SQS DLQ redrive is the process of sending messages that failed processing and ended up in a Dead-Letter Queue (DLQ) back to their original source queue for reprocessing.
Here’s a breakdown of how it works and why it’s a powerful tool for handling message processing failures:
Imagine you have a system where messages are sent to an SQS queue for processing by a worker. Sometimes, these messages can fail to process correctly. This could be due to a bug in the worker, a temporary downstream service outage, or malformed data in the message itself. If these failures aren’t handled, the messages can be lost or perpetually fail, blocking the queue.
This is where Dead-Letter Queues (DLQs) come in. A DLQ is a secondary SQS queue configured to receive messages that have exceeded a specified number of delivery attempts (visibility timeout expirations) from their primary queue. It acts as a holding pen for problematic messages, preventing them from blocking the main queue and allowing for later inspection and remediation.
However, simply having messages in a DLQ isn’t a solution. You need a way to actually fix the underlying issue and get those messages processed. That’s the purpose of redrive. SQS provides a built-in "redrive" functionality that allows you to take messages from a DLQ and send them back to their original source queue.
Let’s see this in action.
First, you need a source queue and a DLQ configured.
Source Queue (my-source-queue):
- Visibility Timeout: 30 seconds
- Redrive Policy:
- Max Receive Count: 3
- Dead-Letter Queue ARN:
arn:aws:sqs:us-east-1:123456789012:my-dlq
Dead-Letter Queue (my-dlq):
- This is a standard SQS queue.
Now, let’s say a message fails processing three times in my-source-queue. After the third failed attempt, SQS automatically moves it to my-dlq.
You can view messages in your DLQ using the AWS Management Console or the AWS CLI.
AWS CLI Example to List Messages in DLQ:
aws sqs receive-message --queue-url https://sqs.us-east-1.amazonaws.com/123456789012/my-dlq
Once you’ve identified the problematic messages in my-dlq and, crucially, fixed the underlying issue (e.g., deployed a bug fix to your worker, resolved a downstream dependency, or corrected malformed data), you can initiate a redrive.
Initiating a Redrive via AWS Management Console:
- Navigate to the SQS service in the AWS Console.
- Select your
my-dlq. - In the "Actions" dropdown menu, choose "Start DLQ redrive."
- Select the
my-source-queueas the destination. - Configure the redrive settings:
- Redrive Speed: Choose between "Standard" (best effort, messages are sent to the source queue as quickly as possible) or "Optimized" (Slower, but guarantees no message loss and respects source queue throughput limits). For most cases, "Standard" is sufficient.

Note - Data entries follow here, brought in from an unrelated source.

-- ==== Sys2Proof/Machine/Root.lean ====
section
/-! DEFINITION. The clock root: the order of its references, its state machine, and the end of cue acquisition (R82 to R84, R129). -/

namespace Sys2Proof.Machine

/-- Rewrites the root. -/
def modRoot (g : RootClock → RootClock) (s : State) : State := { s with cue := { s.cue with root := g s.cue.root } }

/-- The root's reference lane (R82, R100). -/
def rootLane (s : State) : Option (Hub × Nat) := if s.cue.root.phase = .locked then s.cue.root.lane else none

/-- Place of a lane in the order of R82. -/
def laneRank (s : State) (l : Hub × Nat) : Nat :=
  (if l.1 = s.time.cfg.primary then 0 else 32) + (if ownsPlane l.1 l.2 s then 0 else 16) + l.2

/-- The first lane of a list in the order of R82. -/
def bestLane (s : State) : List (Hub × Nat) → Option (Hub × Nat)
  | [] => none
  | l :: ls =>
    match bestLane s ls with
    | none => some l
    | some m => if laneRank s l ≤ laneRank s m then some l else some m

/-- The qualified lanes. -/
def qualifiedLanes (s : State) : List (Hub × Nat) := cueLanes.filter (fun l => (laneOf l.1 l.2 s).qualified)

/-- A lane is qualified. Assumption 43. -/
def laneQualified (l : Option (Hub × Nat)) (s : State) : Bool :=
  match l with
  | none => false
  | some l => (laneOf l.1 l.2 s).qualified

/-- No lane is qualified: the root holds its frequency (R83). -/
def rootHold (s : State) : State := modRoot (fun _ => ⟨.holdover, none, s.clock.now, false⟩) s

/-- The root after the lanes have been judged (R83, R84). Assumption 43. -/
def rootUpdate (s : State) : State :=
  let r := s.cue.root
  let best := bestLane s (qualifiedLanes s)
  match r.phase with
  | .syncAcq => s
  | .syncHeld => if best.isNone then s else modRoot (fun r => { r with phase := .transfer, lane := best }) s
  | .transfer =>
    if laneQualified r.lane s then s else if best.isNone then rootHold s else modRoot (fun r => { r with lane := best }) s
  | .locked =>
    if laneQualified r.lane s then s else if best.isNone then rootHold s else modRoot (fun r => { r with lane := best }) s
  | .holdover =>
    if best.isNone then s
    else
      let phase := if s.clock.now ≤ r.holdSince + 10 * secCc then RootPhase.locked else .transfer
      clear 0x0102 1921 0 0 (modRoot (fun _ => ⟨phase, best, 0, false⟩) s)

/-- With the root LOCKED and a cue lane of an enabled plane qualified, CUE_ACQ ends with W at 16 and round 1 (R129). -/
def cueAcqDone (s : State) : State :=
  if s.join.phase == .cueAcq && s.cue.root.phase == .locked && (qualifiedLanes s).any (fun l => planeEnabled l.2 s) then
    enterDiscWait { s with join := { s.join with delayRange := 16, round := 1 } }
  else s

/-- ROOT_TRANSFER_DONE: the root's frequency has come within 0.05 ppm of the lane (R83). -/
def execRootTransferDone (s : State) : Result :=
  if s.cue.root.phase == .transfer && laneQualified s.cue.root.lane s then
    .next (cueAcqDone (modRoot (fun r => { r with phase := .locked }) s))
  else .next s

/-- ROOT_HOLDOVER: 10 s in HOLDOVER, and whether SYNC_REF is present; the root steers toward it where it is (R83, R84). -/
def execRootHoldover (syncRef : Bool) (s : State) : Result :=
  if s.cue.root.phase ≠ .holdover then .next s
  else
    let s := advanceTo (s.cue.root.holdSince + 10 * secCc) s
    .next (hold 0x0102 1921 .major 0 0 
      (modRoot (fun r => { r with steering := syncRef }) { s with pins := { s.pins with syncRef := syncRef } }))

/-- The lanes of the time-primary hub that have stayed qualified for 10 s. Assumption 77. -/
def ripeLanes (s : State) : List (Hub × Nat) :=
  (qualifiedLanes s).filter (fun l => l.1 == s.time.cfg.primary && (laneOf l.1 l.2 s).qualSince + 10 * secCc ≤ s.clock.now)

/-- The earliest instant at which a qualified lane of the time-primary hub has stayed qualified for 10 s. Assumption 77. -/
def ripeAt (s : State) : Option Nat :=
  ((qualifiedLanes s).filter (fun l => l.1 == s.time.cfg.primary)).foldl
    (fun a l =>
      let t := (laneOf l.1 l.2 s).qualSince + 10 * secCc
      some (match a with | none => t | some u => min t u)) none

/-- ROOT_DISPLACE: a lane of the time-primary hub, qualified for 10 s, displaces a lane of the other hub (R82 to R84). The root takes the
first in order of the lanes that have been qualified for 10 s (assumption 77). -/
def execRootDisplace (s : State) : Result :=
  match rootLane s, ripeAt s with
  | some l, some t =>
    if l.1 = s.time.cfg.primary then .next s
    else
      let s := advanceTo t s
      .next (modRoot (fun r => { r with lane := bestLane s (ripeLanes s) }) s)
  | _, _ => .next s

end Sys2Proof.Machine
end

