/-- The window of one own PACKET grant that no stop prevents: it opens with a tail due, frames queued or segments waiting (R157, R173). -/
def selectGrant (own : List OwnGrant) (p slot : Nat) (o : OwnGrant) (s : State) : State :=
  if !o.grant.mcast && 30 ≤ o.grant.dest then
    if (hubQueue (o.grant.dest == 31) s).isEmpty && !tailDue o.x slot s then s else selectSegments p slot o s
  else
    let e := fillPlan own p slot o s
    let s := dropJumbos e (dropRetired e s)
    if !framesWait e s && !tailDue o.x slot s then s else selectFrames e p slot o s

/-- The window of one own grant. What an earlier burst has left unsent goes first. Assumption 40. -/
def windowGrant (own : List OwnGrant) (p slot : Nat) (s : State) (o : OwnGrant) : State :=
  let s := if (txOf o.x s).sel.any (fun l => l.slot != slot) then returnSelection o.x s else s
  let s := if (txOf o.x s).tail.any (fun t => t.slot < slot) then discardDueTail o.x (slot - 1) s else s
  if o.grant.kind ≠ 1 ∨ (stopOf own p slot o s).isSome ∨ keyAtCap o.grant slot s ∨ (txOf o.x s).sel.isSome then s
  else selectGrant own p slot o s

/-- SELECTION_WINDOW: 896 cc before the launch instant of a slot on a plane the content of its own PACKET bursts is selected, in ascending
wavelength (R173, R329). -/
def execSelectionWindow (slot plane : Nat) (s : State) : Result :=
  let s := advanceTo (launchInstant plane slot s - 896).toNat s
  let own := ownGrants plane slot s
  .next (own.foldl (windowGrant own plane slot) s)

/-- The header fields CI, CO, RP and fill of a selection (R72, R173). -/
def headerFields (l : Selection) : Bool × Bool × Bool × Nat := (l.tailIn.isSome, l.tailOut.isSome, l.report, l.fill)

/-- The header fields of a slot's selection are fixed. Assumption 40. -/
def closeSelection (slot x : Nat) (s : State) : State :=
  modTx x (fun t => { t with sel := t.sel.map (fun l => if l.slot = slot then { l with fixed := some (headerFields l) } else l) }) s

/-- SELECTION_CLOSE: 448 cc before the launch instant CI, CO, RP and fill are fixed (R173). -/
def execSelectionClose (slot plane : Nat) (s : State) : Result :=
  .next (forEach (closeSelection slot) (planeTxs plane) (advanceTo (launchInstant plane slot s - 448).toNat s))

end Sys2Proof.Machine
end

- Maximum Receives for Redrive: This determines how many times a redriven message can be received by the source queue before it’s sent back to the DLQ again. It’s often set to a higher number than the original
Max Receive Countto give the fixed worker more attempts. A common setting is 10.
- Click "Start DLQ redrive."
Initiating a Redrive via AWS CLI:
aws sqs start-message-move-task \
--source-arn arn:aws:sqs:us-east-1:123456789012:my-dlq \
--destination-arn arn:aws:sqs:us-east-1:123456789012:my-source-queue \
--max-receive-count 10
When the redrive task starts, SQS will begin copying messages from my-dlq back to my-source-queue. The messages will appear in my-source-queue as if they were newly sent. Your worker will then pick them up and attempt to process them again.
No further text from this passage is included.